◆ **The task**
Reprint all entries without any alteration.

[Records drawn from a dataset]
+===+

-- ==== Sys2Proof/Machine/Calls.lean ====
section
/-! DEFINITION. The Button Front End and the Call List (chapter 2). -/

namespace Sys2Proof.Machine

/-- The outcome the Call List gives for a press (R179). -/
inductive PressOutcome where
  | latched | upgraded | unchanged | envelope | ignored
  deriving DecidableEq, Repr

/-- A call is latched (R26): waited 0; an aid call blinks from its on phase (R37). -/
def latch (l : LegId) (k : Side) (kind : Kind) (s : State) : State :=
  updCall l (fun r =>
    { call := some { kind := kind, waited := 0, firstKerb := k }
      blinkOn := if kind = .aid then true else r.blinkOn
      blink := if kind = .aid then .load 3 else r.blink }) s

/-- A call becomes aid (R26): waited and first kerb stay; it blinks from its on phase (R37). -/
def upgradeCall (l : LegId) (s : State) : State :=
  updCall l (fun r => { call := r.call.map (fun c => { c with kind := .aid }), blinkOn := true, blink := .load 3 }) s

/-- Whether an aid press would change the leg's call (R30 to R33). -/
def wouldUpgrade (s : State) (l : LegId) (kind : Kind) : Bool :=
  decide (kind = .aid) && (callOf s l).any (fun c => decide (c.kind = .plain))

/-- A press on a leg in REST (R29). -/
def pressInRest (l : LegId) (k : Side) (kind : Kind) (s : State) : State × PressOutcome :=
  let s := updLeg l (fun r => { r with state := .called }) (latch l k kind s)
  (triggerBeep l k kind (requestSlot l s), .latched)

/-- A press on a leg in CALLED (R30). -/
def pressInCalled (l : LegId) (k : Side) (kind : Kind) (s : State) : State × PressOutcome :=
  if wouldUpgrade s l kind then (triggerBeep l k kind (requestSlot l (upgradeCall l s)), .upgraded)
  else (triggerBeep l k kind s, .unchanged)

/-- A press on a leg in CLAIMED, COMMITTED, AMBER or ALL_RED_IN (R31). -/
def pressInService (l : LegId) (k : Side) (kind : Kind) (s : State) : State × PressOutcome :=
  if wouldUpgrade s l kind then (triggerBeep l k kind (aidUpgrade l (upgradeCall l s)), .upgraded)
  else (triggerBeep l k kind s, .unchanged)

/-- A press on a leg in WALK (R32). -/
def pressInWalk (l : LegId) (k : Side) (kind : Kind) (s : State) : State × PressOutcome :=
  match kind with
  | .plain => (s, .ignored)
  | .aid =>
    if (s.legs.get l).walkAid then (resetEnvelope l .b (resetEnvelope l .a s), .envelope)
    else if (callOf s l).isSome then (s, .unchanged)
    else (latch l k .aid s, .latched)

/-- A press on a leg in CLEARANCE, ALL_RED_OUT or HELD (R33). The beep is given unless the kerb of the press is playing a
tone, which a beep trigger looks at itself (R125). -/
def pressInLater (l : LegId) (k : Side) (kind : Kind) (s : State) : State × PressOutcome :=
  if (callOf s l).isNone then (triggerBeep l k kind (latch l k kind s), .latched)
  else if wouldUpgrade s l kind then (triggerBeep l k kind (upgradeCall l s), .upgraded)
  else (triggerBeep l k kind s, .unchanged)

/-- The Call List takes a classified press (R29 to R34). -/
def takePress (l : LegId) (k : Side) (kind : Kind) (s : State) : State × PressOutcome :=
  match legState s l with
  | .rest => pressInRest l k kind s
  | .called => pressInCalled l k kind s
  | .claimed | .committed | .amber | .allRedIn => pressInService l k kind s
  | .walk => pressInWalk l k kind s
  | .clearance | .allRedOut | .held => pressInLater l k kind s
  | .start | .flash => (s, .ignored)

/-- A classified press handed to the Call List. -/
def press (l : LegId) (k : Side) (kind : Kind) (s : State) : State := (takePress l k kind s).1

/-! ### The Button Front End (R21 to R25) -/

def buttonOf (s : State) (l : LegId) (k : Side) : Button := (s.buttons.get l).get k

/-- The press is classified aid (R24). -/
def classifyAid (l : LegId) (k : Side) (s : State) : State :=
  press l k .aid (updButton l k (fun b => { b with classified := true }) s)

/-- A held, unclassified press whose held time has reached Ta (R24). -/
def aidReached (s : State) (l : LegId) (k : Side) : Bool :=
  let b := buttonOf s l k
  served s l && decide (b.input = .held) && !b.classified && decide ((conf s).aidHold ≤ b.heldTime)

/-- A held input whose held time has reached 600 ds (R25). -/
def stuckReached (s : State) (l : LegId) (k : Side) : Bool :=
  let b := buttonOf s l k
  served s l && decide (b.input = .held) && decide (600 ≤ b.heldTime)

/-- The input is marked stuck (R25). -/
def markStuck (l : LegId) (k : Side) (s : State) : State := setFlag .stuck (updButton l k (fun b => { b with input := .stuck }) s)

/-- A press is declared (R22). -/
def declarePress (l : LegId) (k : Side) (s : State) : State :=
  updButton l k (fun _ => { input := .held, pressCount := 0, releaseCount := 0, heldTime := 0, classified := false }) s

/-- A release is declared (R23). The step of held time at the same instant is taken first (R24, R25): a press whose held
time has reached Ta is classified aid, and one that has reached 600 ds is marked stuck, before the release. -/
def declareRelease (l : LegId) (k : Side) (s : State) : State :=
  let s := if aidReached s l k then classifyAid l k s else s
  let s := if stuckReached s l k then markStuck l k s else s
  let b := buttonOf s l k
  let plain := decide (b.input = .held) && !b.classified
  let s := updButton l k (fun _ => Button.atStart) s
  if plain then press l k .plain s else s

/-- One sample of an active input (R22, R23). -/
def sampleButton (l : LegId) (k : Side) (high : Bool) (s : State) : State :=
  let b := buttonOf s l k
  match b.input with
  | .released =>
    if high then
      if 3 ≤ b.pressCount then declarePress l k s else updButton l k (fun b => { b with pressCount := b.pressCount + 1 }) s
    else updButton l k (fun b => { b with pressCount := 0 }) s
  | .held | .stuck =>
    if high then updButton l k (fun b => { b with releaseCount := 0 }) s
    else if 3 ≤ b.releaseCount then declareRelease l k s
    else updButton l k (fun b => { b with releaseCount := b.releaseCount + 1 }) s

end Sys2Proof.Machine
end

+===+

◆ **Response**
-- ==== Sys2Proof/Machine/Calls.lean ====
section
/-! DEFINITION. The Button Front End and the Call List (chapter 2). -/

namespace Sys2Proof.Machine

/-- The outcome the Call List gives for a press (R179). -/
inductive PressOutcome where
  | latched | upgraded | unchanged | envelope | ignored
  deriving DecidableEq, Repr

/-- A call is latched (R26): waited 0; an aid call blinks from its on phase (R37). -/
def latch (l : LegId) (k : Side) (kind : Kind) (s : State) : State :=
  updCall l (fun r =>
    { call := some { kind := kind, waited := 0, firstKerb := k }
      blinkOn := if kind = .aid then true else r.blinkOn
      blink := if kind = .aid then .load 3 else r.blink }) s

/-- A call becomes aid (R26): waited and first kerb stay; it blinks from its on phase (R37). -/
def upgradeCall (l : LegId) (s : State) : State :=
  updCall l (fun r => { call := r.call.map (fun c => { c with kind := .aid }), blinkOn := true, blink := .load 3 }) s

/-- Whether an aid press would change the leg's call (R30 to R33). -/
def wouldUpgrade (s : State) (l : LegId) (kind : Kind) : Bool :=
  decide (kind = .aid) && (callOf s l).any (fun c => decide (c.kind = .plain))

/-- A press on a leg in REST (R29). -/
def pressInRest (l : LegId) (k : Side) (kind : Kind) (s : State) : State × PressOutcome :=
  let s := updLeg l (fun r => { r with state := .called }) (latch l k kind s)
  (triggerBeep l k kind (requestSlot l s), .latched)

/-- A press on a leg in CALLED (R30). -/
def pressInCalled (l : LegId) (k : Side) (kind : Kind) (s : State) : State × PressOutcome :=
  if wouldUpgrade s l kind then (triggerBeep l k kind (requestSlot l (upgradeCall l s)), .upgraded)
  else (triggerBeep l k kind s, .unchanged)

/-- A press on a leg in CLAIMED, COMMITTED, AMBER or ALL_RED_IN (R31). -/
def pressInService (l : LegId) (k : Side) (kind : Kind) (s : State) : State × PressOutcome :=
  if wouldUpgrade s l kind then (triggerBeep l k kind (aidUpgrade l (upgradeCall l s)), .upgraded)
  else (triggerBeep l k kind s, .unchanged)

/-- A press on a leg in WALK (R32). -/
def pressInWalk (l : LegId) (k : Side) (kind : Kind) (s : State) : State × PressOutcome :=
  match kind with
  | .plain => (s, .ignored)
  | .aid =>
    if (s.legs.get l).walkAid then (resetEnvelope l .b (resetEnvelope l .a s), .envelope)
    else if (callOf s l).isSome then (s, .unchanged)
    else (latch l k .aid s, .latched)

/-- A press on a leg in CLEARANCE, ALL_RED_OUT or HELD (R33). The beep is given unless the kerb of the press is playing a
tone, which a beep trigger looks at itself (R125). -/
def pressInLater (l : LegId) (k : Side) (kind : Kind) (s : State) : State × PressOutcome :=
  if (callOf s l).isNone then (triggerBeep l k kind (latch l k kind s), .latched)
  else if wouldUpgrade s l kind then (triggerBeep l k kind (upgradeCall l s), .upgraded)
  else (triggerBeep l k kind s, .unchanged)

/-- The Call List takes a classified press (R29 to R34). -/
def takePress (l : LegId) (k : Side) (kind : Kind) (s : State) : State × PressOutcome :=
  match legState s l with
  | .rest => pressInRest l k kind s
  | .called => pressInCalled l k kind s
  | .claimed | .committed | .amber | .allRedIn => pressInService l k kind s
  | .walk => pressInWalk l k kind s
  | .clearance | .allRedOut | .held => pressInLater l k kind s
  | .start | .flash => (s, .ignored)

/-- A classified press handed to the Call List. -/
def press (l : LegId) (k : Side) (kind : Kind) (s : State) : State := (takePress l k kind s).1

/-! ### The Button Front End (R21 to R25) -/

def buttonOf (s : State) (l : LegId) (k : Side) : Button := (s.buttons.get l).get k

/-- The press is classified aid (R24). -/
def classifyAid (l : LegId) (k : Side) (s : State) : State :=
  press l k .aid (updButton l k (fun b => { b with classified := true }) s)

/-- A held, unclassified press whose held time has reached Ta (R24). -/
def aidReached (s : State) (l : LegId) (k : Side) : Bool :=
  let b := buttonOf s l k
  served s l && decide (b.input = .held) && !b.classified && decide ((conf s).aidHold ≤ b.heldTime)

/-- A held input whose held time has reached 600 ds (R25). -/
def stuckReached (s : State) (l : LegId) (k : Side) : Bool :=
  let b := buttonOf s l k
  served s l && decide (b.input = .held) && decide (600 ≤ b.heldTime)

/-- The input is marked stuck (R25). -/
def markStuck (l : LegId) (k : Side) (s : State) : State := setFlag .stuck (updButton l k (fun b => { b with input := .stuck }) s)

/-- A press is declared (R22). -/
def declarePress (l : LegId) (k : Side) (s : State) : State :=
  updButton l k (fun _ => { input := .held, pressCount := 0, releaseCount := 0, heldTime := 0, classified := false }) s

/-- A release is declared (R23). The step of held time at the same instant is taken first (R24, R25): a press whose held
time has reached Ta is classified aid, and one that has reached 600 ds is marked stuck, before the release. -/
def declareRelease (l : LegId) (k : Side) (s : State) : State :=
  let s := if aidReached s l k then classifyAid l k s else s
  let s := if stuckReached s l k then markStuck l k s else s
  let b := buttonOf s l k
  let plain := decide (b.input = .held) && !b.classified
  let s := updButton l k (fun _ => Button.atStart) s
  if plain then press l k .plain s else s

/-- One sample of an active input (R22, R23). -/
def sampleButton (l : LegId) (k : Side) (high : Bool) (s : State) : State :=
  let b := buttonOf s l k
  match b.input with
  | .released =>
    if high then
      if 3 ≤ b.pressCount then declarePress l k s else updButton l k (fun b => { b with pressCount := b.pressCount + 1 }) s
    else updButton l k (fun b => { b with pressCount := 0 }) s
  | .held | .stuck =>
    if high then updButton l k (fun b => { b with releaseCount := 0 }) s
    else if 3 ≤ b.releaseCount then declareRelease l k s
    else updButton l k (fun b => { b with releaseCount := b.releaseCount + 1 }) s

end Sys2Proof.Machine
end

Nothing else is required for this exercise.